# DATASET
- - - - -
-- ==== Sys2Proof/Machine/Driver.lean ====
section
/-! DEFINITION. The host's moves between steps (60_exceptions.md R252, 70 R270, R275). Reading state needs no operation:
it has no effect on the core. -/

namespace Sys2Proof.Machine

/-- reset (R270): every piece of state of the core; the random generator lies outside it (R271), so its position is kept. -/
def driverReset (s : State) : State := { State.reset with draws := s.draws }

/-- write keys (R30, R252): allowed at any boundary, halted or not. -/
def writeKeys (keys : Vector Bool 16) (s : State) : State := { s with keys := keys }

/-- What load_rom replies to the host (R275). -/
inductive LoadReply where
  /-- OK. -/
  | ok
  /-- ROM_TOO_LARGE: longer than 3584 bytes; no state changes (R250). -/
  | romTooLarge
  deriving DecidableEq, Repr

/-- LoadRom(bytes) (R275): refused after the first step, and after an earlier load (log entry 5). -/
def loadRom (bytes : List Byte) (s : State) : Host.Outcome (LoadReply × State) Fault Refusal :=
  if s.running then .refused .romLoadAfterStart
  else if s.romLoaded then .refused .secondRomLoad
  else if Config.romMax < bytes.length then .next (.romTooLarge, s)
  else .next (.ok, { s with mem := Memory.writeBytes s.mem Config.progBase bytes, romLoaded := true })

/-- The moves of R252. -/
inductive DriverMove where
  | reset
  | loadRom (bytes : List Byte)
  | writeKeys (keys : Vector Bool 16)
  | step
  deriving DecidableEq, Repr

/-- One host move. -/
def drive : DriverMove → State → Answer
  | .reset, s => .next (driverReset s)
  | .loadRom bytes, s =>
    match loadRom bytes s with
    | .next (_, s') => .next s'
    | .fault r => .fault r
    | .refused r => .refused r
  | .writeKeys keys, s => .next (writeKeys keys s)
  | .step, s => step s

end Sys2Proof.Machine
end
- - - - -
All lines from the one with "inductive LoadReply where" onward to the end of the records above should be repeated exactly, and only those lines.

inductive LoadReply where
  /-- OK. -/
  | ok
  /-- ROM_TOO_LARGE: longer than 3584 bytes; no state changes (R250). -/
  | romTooLarge
  deriving DecidableEq, Repr

/-- LoadRom(bytes) (R275): refused after the first step, and after an earlier load (log entry 5). -/
def loadRom (bytes : List Byte) (s : State) : Host.Outcome (LoadReply × State) Fault Refusal :=
  if s.running then .refused .romLoadAfterStart
  else if s.romLoaded then .refused .secondRomLoad
  else if Config.romMax < bytes.length then .next (.romTooLarge, s)
  else .next (.ok, { s with mem := Memory.writeBytes s.mem Config.progBase bytes, romLoaded := true })

/-- The moves of R252. -/
inductive DriverMove where
  | reset
  | loadRom (bytes : List Byte)
  | writeKeys (keys : Vector Bool 16)
  | step
  deriving DecidableEq, Repr

/-- One host move. -/
def drive : DriverMove → State → Answer
  | .reset, s => .next (driverReset s)
  | .loadRom bytes, s =>
    match loadRom bytes s with
    | .next (_, s') => .next s'
    | .fault r => .fault r
    | .refused r => .refused r
  | .writeKeys keys, s => .next (writeKeys keys s)
  | .step, s => step s

end Sys2Proof.Machine
end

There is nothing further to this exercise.